In the United States, Congress has a 60-day review period during which Obama cannot make good on any concessions to the Iranians.
U.S. lawmakers could hold a vote of disapproval and take further action.
Iranian hardliners oppose dismantling a nuclear program the country has spent hundreds of billions of dollars developing.
Khamenei, while supportive of his negotiators thus far, has issued a series of defiant red lines that may be impossible to reconcile in a deal with the West.

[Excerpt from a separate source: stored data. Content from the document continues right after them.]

-- ==== Sys2Proof/Machine/Operands.lean ====
section
/-! DEFINITION. Machine/Operands.lean: the operand fields of the record (10_state.md R36), the bit-field helpers, the
codecs (30_encoding.md R300 to R374), the computed extractors (R137 to R141) and the inverse of each codec.
Every bit position is the spec's [from general knowledge, not in source] (93_implementation_defined.md K2 to K8, K22). -/

namespace Sys2Proof

/-- The operand fields of the record, each 0 unless a codec writes it (R36, R207). -/
structure Operands where
  rd : RegIdx := 0
  rs1 : RegIdx := 0
  rs2 : RegIdx := 0
  rs3 : RegIdx := 0
  imm : Imm := 0
  imm1 : Imm := 0
  rm : BitVec 3 := 0
  pred : BitVec 4 := 0
  succ : BitVec 4 := 0
  aq : BitVec 1 := 0
  rl : BitVec 1 := 0
  vm : BitVec 1 := 0
  vzimm : BitVec 11 := 0
  csr : BitVec 12 := 0
  rlist : BitVec 4 := 0
  bs : BitVec 2 := 0
  rnum : BitVec 4 := 0
deriving DecidableEq, Repr

/-- XLEN as a number (R8). -/
def Xlen.bits : Xlen → Nat
  | .x32 => 32
  | .x64 => 64
  | .x128 => 128

/-- `inst[hi:lo]` (R12). -/
def bits (w : Inst) (hi lo : Nat) : BitVec (hi - lo + 1) := w.extractLsb hi lo

/-- Bits `hi` down to `lo` of an operand field, for the encoder. -/
def slice {n : Nat} (v : BitVec n) (hi lo : Nat) : BitVec (hi - lo + 1) := v.extractLsb hi lo

/-- `sext_N` (R12): the field sign-extended to the record's signed 32-bit immediate. -/
def sextImm {n : Nat} (v : BitVec n) : Imm := v.signExtend 32

/-- `zext` (R12): the field zero-extended to the record's 32-bit immediate. -/
def zextImm {n : Nat} (v : BitVec n) : Imm := v.setWidth 32

/-- A primed 3-bit register field names register 8 + p (R139). -/
def primed (p : BitVec 3) : RegIdx := 8 + p.setWidth 5

/-- `sreg` (R140): p + 8 if p < 2, otherwise p + 16. -/
def sreg (p : BitVec 3) : RegIdx := if p < 2 then p.setWidth 5 + 8 else p.setWidth 5 + 16

/-- The immediate shift amount of codec `i_sh` (R304): 5, 6 or 7 bits by XLEN. -/
def shiftAmount (w : Inst) (x : Xlen) : Imm :=
  match x with
  | .x32 => zextImm (bits w 24 20)
  | .x64 => zextImm (bits w 25 20)
  | .x128 => zextImm (bits w 26 20)

/-- `shamt_l` (R137): the left-shift amount of `c.slli`; at XLEN 128 a zero field means 64. -/
def shamtL (w : Inst) (x : Xlen) : Imm :=
  let v := zextImm (bits w 12 12 ++ bits w 6 2)
  if x = .x128 ∧ v = 0 then 64 else v

/-- `shamt_r` (R138): the right-shift amount of `c.srli` and `c.srai`; at XLEN 128 bit 5 is copied into bit 6, then a
zero amount means 64. -/
def shamtR (w : Inst) (x : Xlen) : Imm :=
  let v := zextImm (bits w 12 12 ++ bits w 6 2)
  match x with
  | .x32 | .x64 => v
  | .x128 =>
    let v7 := zextImm (bits w 12 12 ++ bits w 12 12 ++ bits w 6 2)
    if v7 = 0 then 64 else v7

/-- The number of registers an `rlist` names (R141). -/
def rlistRegs (rlist : BitVec 4) : Nat :=
  if rlist.toNat < 4 then 0 else if rlist.toNat = 15 then 13 else rlist.toNat - 3

/-- The register bytes of an `rlist`, rounded up to 16 (R141). -/
def stackBase (rlist : BitVec 4) (x : Xlen) : Nat := ((rlistRegs rlist * (x.bits / 8) + 15) / 16) * 16

/-- `stack_adj` (R141): the Zcmp stack adjustment in bytes. -/
def stackAdj (rlist : BitVec 4) (spimm : BitVec 2) (x : Xlen) : Nat := stackBase rlist x + 16 * spimm.toNat

/-- Operand materializer (R206): the fields a codec extracts from the word the tree matched; every field a codec does not
write is 0 (R207). -/
def materialize (c : Codec) (w : Inst) (x : Xlen) : Operands :=
  match c with
  | .none => {}  -- R300
  | .u =>  -- R301
    { rd := bits w 11 7, imm := sextImm (bits w 31 12 ++ 0#12) }
  | .j =>  -- R302
    { rd := bits w 11 7, imm := sextImm (bits w 31 31 ++ bits w 19 12 ++ bits w 20 20 ++ bits w 30 21 ++ 0#1) }
  | .i =>  -- R303
    { rd := bits w 11 7, rs1 := bits w 19 15, imm := sextImm (bits w 31 20) }
  | .i_sh =>  -- R304
    { rd := bits w 11 7, rs1 := bits w 19 15, imm := shiftAmount w x }
  | .i_sh5 =>  -- R305
    { rd := bits w 11 7, rs1 := bits w 19 15, imm := zextImm (bits w 24 20) }
  | .i_sh6 =>  -- R306
    { rd := bits w 11 7, rs1 := bits w 19 15, imm := zextImm (bits w 25 20) }
  | .i_csr =>  -- R307
    { rd := bits w 11 7, rs1 := bits w 19 15, csr := bits w 31 20 }
  | .i_csri =>  -- R308
    { rd := bits w 11 7, imm := zextImm (bits w 19 15), csr := bits w 31 20 }
  | .s =>  -- R309
    { rs1 := bits w 19 15, rs2 := bits w 24 20, imm := sextImm (bits w 31 25 ++ bits w 11 7) }
  | .b =>  -- R310
    { rs1 := bits w 19 15, rs2 := bits w 24 20, imm := sextImm (bits w 31 31 ++ bits w 7 7 ++ bits w 30 25 ++ bits w 11 8 ++ 0#1) }
  | .r =>  -- R311
    { rd := bits w 11 7, rs1 := bits w 19 15, rs2 := bits w 24 20 }
  | .r_m =>  -- R312
    { rd := bits w 11 7, rs1 := bits w 19 15, rs2 := bits w 24 20, rm := bits w 14 12 }
  | .r2 =>  -- R313
    { rd := bits w 11 7, rs1 := bits w 19 15 }
  | .r2_m =>  -- R314
    { rd := bits w 11 7, rs1 := bits w 19 15, rm := bits w 14 12 }
  | .r4_m =>  -- R315
    { rd := bits w 11 7, rs1 := bits w 19 15, rs2 := bits w 24 20, rs3 := bits w 31 27, rm := bits w 14 12 }
  | .r_a =>  -- R316
    { rd := bits w 11 7, rs1 := bits w 19 15, rs2 := bits w 24 20, aq := bits w 26 26, rl := bits w 25 25 }
  | .r_l =>  -- R317
    { rd := bits w 11 7, rs1 := bits w 19 15, aq := bits w 26 26, rl := bits w 25 25 }
  | .r_f =>  -- R318
    { pred := bits w 27 24, succ := bits w 23 20 }
  | .r_s12 =>  -- R319
    { rs1 := bits w 19 15, rs2 := bits w 24 20 }
  | .r_s1 =>  -- R320
    { rs1 := bits w 19 15 }
  | .k_bs =>  -- R321
    { rd := bits w 11 7, rs1 := bits w 19 15, rs2 := bits w 24 20, bs := bits w 31 30 }
  | .k_rnum =>  -- R322
    { rd := bits w 11 7, rs1 := bits w 19 15, rnum := bits w 23 20 }
  | .fli =>  -- R323
    { rd := bits w 11 7, imm := zextImm (bits w 19 15) }
  | .vsetvli =>  -- R324
    { rd := bits w 11 7, rs1 := bits w 19 15, vzimm := bits w 30 20 }
  | .vsetivli =>  -- R325
    { rd := bits w 11 7, imm := zextImm (bits w 19 15), vzimm := (bits w 29 20).setWidth 11 }
  | .v_r =>  -- R326
    { rd := bits w 11 7, rs1 := bits w 19 15, rs2 := bits w 24 20, vm := bits w 25 25 }
  | .v_r2 =>  -- R327
    { rd := bits w 11 7, rs2 := bits w 24 20, vm := bits w 25 25 }
  | .v_rd =>  -- R328
    { rd := bits w 11 7, vm := bits w 25 25 }
  | .v_i =>  -- R329
    { rd := bits w 11 7, rs2 := bits w 24 20, imm := sextImm (bits w 19 15), vm := bits w 25 25 }
  | .v_iu =>  -- R330
    { rd := bits w 11 7, rs2 := bits w 24 20, imm := zextImm (bits w 19 15), vm := bits w 25 25 }
  | .v_ldst_u =>  -- R331
    { rd := bits w 11 7, rs1 := bits w 19 15, vm := bits w 25 25 }
  | .v_ldst =>  -- R332
    { rd := bits w 11 7, rs1 := bits w 19 15, rs2 := bits w 24 20, vm := bits w 25 25 }
  | .ci_none => {}  -- R333
  | .ciw_4spn =>  -- R334
    { rd := primed (bits w 4 2), rs1 := 2, imm := zextImm (bits w 10 7 ++ bits w 12 11 ++ bits w 5 5 ++ bits w 6 6 ++ 0#2) }
  | .cl_lw =>  -- R335
    { rd := primed (bits w 4 2), rs1 := primed (bits w 9 7), imm := zextImm (bits w 5 5 ++ bits w 12 10 ++ bits w 6 6 ++ 0#2) }
  | .cl_ld =>  -- R336
    { rd := primed (bits w 4 2), rs1 := primed (bits w 9 7), imm := zextImm (bits w 6 5 ++ bits w 12 10 ++ 0#3) }
  | .cl_lq =>  -- R337
    { rd := primed (bits w 4 2), rs1 := primed (bits w 9 7), imm := zextImm (bits w 10 10 ++ bits w 6 5 ++ bits w 12 11 ++ 0#4) }
  | .cs_sw =>  -- R338
    { rs1 := primed (bits w 9 7), rs2 := primed (bits w 4 2), imm := zextImm (bits w 5 5 ++ bits w 12 10 ++ bits w 6 6 ++ 0#2) }
  | .cs_sd =>  -- R339
    { rs1 := primed (bits w 9 7), rs2 := primed (bits w 4 2), imm := zextImm (bits w 6 5 ++ bits w 12 10 ++ 0#3) }
  | .cs_sq =>  -- R340
    { rs1 := primed (bits w 9 7), rs2 := primed (bits w 4 2), imm := zextImm (bits w 10 10 ++ bits w 6 5 ++ bits w 12 11 ++ 0#4) }
  | .ci =>  -- R341
    { rd := bits w 11 7, rs1 := bits w 11 7, imm := sextImm (bits w 12 12 ++ bits w 6 2) }
  | .ci_li =>  -- R342
    { rd := bits w 11 7, rs1 := 0, imm := sextImm (bits w 12 12 ++ bits w 6 2) }
  | .ci_lui =>  -- R343
    { rd := bits w 11 7, imm := sextImm (bits w 12 12 ++ bits w 6 2 ++ 0#12) }
  | .ci_16sp =>  -- R344
    { rd := 2, rs1 := 2, imm := sextImm (bits w 12 12 ++ bits w 4 3 ++ bits w 5 5 ++ bits w 2 2 ++ bits w 6 6 ++ 0#4) }
  | .ci_sh =>  -- R345
    { rd := bits w 11 7, rs1 := bits w 11 7, imm := shamtL w x }
  | .cb_sh =>  -- R346
    { rd := primed (bits w 9 7), rs1 := primed (bits w 9 7), imm := shamtR w x }
  | .ci_lwsp =>  -- R347
    { rd := bits w 11 7, rs1 := 2, imm := zextImm (bits w 3 2 ++ bits w 12 12 ++ bits w 6 4 ++ 0#2) }
  | .ci_ldsp =>  -- R348
    { rd := bits w 11 7, rs1 := 2, imm := zextImm (bits w 4 2 ++ bits w 12 12 ++ bits w 6 5 ++ 0#3) }
  | .ci_lqsp =>  -- R349
    { rd := bits w 11 7, rs1 := 2, imm := zextImm (bits w 5 2 ++ bits w 12 12 ++ bits w 6 6 ++ 0#4) }
  | .css_swsp =>  -- R350
    { rs1 := 2, rs2 := bits w 6 2, imm := zextImm (bits w 8 7 ++ bits w 12 9 ++ 0#2) }
  | .css_sdsp =>  -- R351
    { rs1 := 2, rs2 := bits w 6 2, imm := zextImm (bits w 9 7 ++ bits w 12 10 ++ 0#3) }
  | .css_sqsp =>  -- R352
    { rs1 := 2, rs2 := bits w 6 2, imm := zextImm (bits w 10 7 ++ bits w 12 11 ++ 0#4) }
  | .cr =>  -- R353
    { rd := bits w 11 7, rs1 := bits w 11 7, rs2 := bits w 6 2 }
  | .cr_mv =>  -- R354
    { rd := bits w 11 7, rs1 := bits w 6 2, rs2 := 0, imm := 0 }
  | .cr_jr =>  -- R355
    { rd := 0, rs1 := bits w 11 7, imm := 0 }
  | .cr_jalr =>  -- R356
    { rd := 1, rs1 := bits w 11 7, imm := 0 }
  | .cs =>  -- R357
    { rd := primed (bits w 9 7), rs1 := primed (bits w 9 7), rs2 := primed (bits w 4 2) }
  | .cb =>  -- R358
    { rs1 := primed (bits w 9 7), rs2 := 0, imm := sextImm (bits w 12 12 ++ bits w 6 5 ++ bits w 2 2 ++ bits w 11 10 ++ bits w 4 3 ++ 0#1) }
  | .cb_imm =>  -- R359
    { rd := primed (bits w 9 7), rs1 := primed (bits w 9 7), imm := sextImm (bits w 12 12 ++ bits w 6 2) }
  | .cj =>  -- R360
    { rd := 0, imm := sextImm (bits w 12 12 ++ bits w 8 8 ++ bits w 10 9 ++ bits w 6 6 ++ bits w 7 7 ++ bits w 2 2 ++ bits w 11 11 ++ bits w 5 3 ++ 0#1) }
  | .cj_jal =>  -- R361
    { rd := 1, imm := sextImm (bits w 12 12 ++ bits w 8 8 ++ bits w 10 9 ++ bits w 6 6 ++ bits w 7 7 ++ bits w 2 2 ++ bits w 11 11 ++ bits w 5 3 ++ 0#1) }
  | .zcb_lb =>  -- R362
    { rd := primed (bits w 4 2), rs1 := primed (bits w 9 7), imm := zextImm (bits w 5 5 ++ bits w 6 6) }
  | .zcb_lh =>  -- R363
    { rd := primed (bits w 4 2), rs1 := primed (bits w 9 7), imm := zextImm (bits w 5 5 ++ 0#1) }
  | .zcb_sb =>  -- R364
    { rs2 := primed (bits w 4 2), rs1 := primed (bits w 9 7), imm := zextImm (bits w 5 5 ++ bits w 6 6) }
  | .zcb_sh =>  -- R365
    { rs2 := primed (bits w 4 2), rs1 := primed (bits w 9 7), imm := zextImm (bits w 5 5 ++ 0#1) }
  | .zcb_ext =>  -- R366
    { rd := primed (bits w 9 7), rs1 := primed (bits w 9 7) }
  | .zcmp_push =>  -- R367
    { rlist := bits w 7 4, imm := -BitVec.ofNat 32 (stackAdj (bits w 7 4) (bits w 3 2) x) }
  | .zcmp_pop =>  -- R368
    { rlist := bits w 7 4, imm := BitVec.ofNat 32 (stackAdj (bits w 7 4) (bits w 3 2) x) }
  | .zcmp_mv =>  -- R369
    { rs1 := sreg (bits w 9 7), rs2 := sreg (bits w 4 2) }
  | .zcmt_jt =>  -- R370
    { imm := zextImm (bits w 9 2) }
  | .r_imm2 =>  -- R371
    { rd := bits w 11 7, rs1 := bits w 19 15, rs2 := bits w 24 20, imm := zextImm (bits w 26 25) }
  | .r2_imm6 =>  -- R372
    { rd := bits w 11 7, rs1 := bits w 19 15, imm := zextImm (bits w 25 20) }
  | .r2_imm5 =>  -- R373
    { rd := bits w 11 7, rs1 := bits w 19 15, imm := zextImm (bits w 24 20) }
  | .r2_immhl =>  -- R374
    { rd := bits w 11 7, rs1 := bits w 19 15, imm := zextImm (bits w 31 26), imm1 := zextImm (bits w 25 20) }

And further afield, Israel will strongly oppose the outcome. It sees the acceptance of extensive Iranian nuclear infrastructure and continued nuclear activity as a mortal threat, and has warned that it could take military action on its own, if necessary.
Sunni Arab rivals of Shi’ite Iran are none too happy, either, with Saudi Arabia in particularly issuing veiled threats to develop its own nuclear program.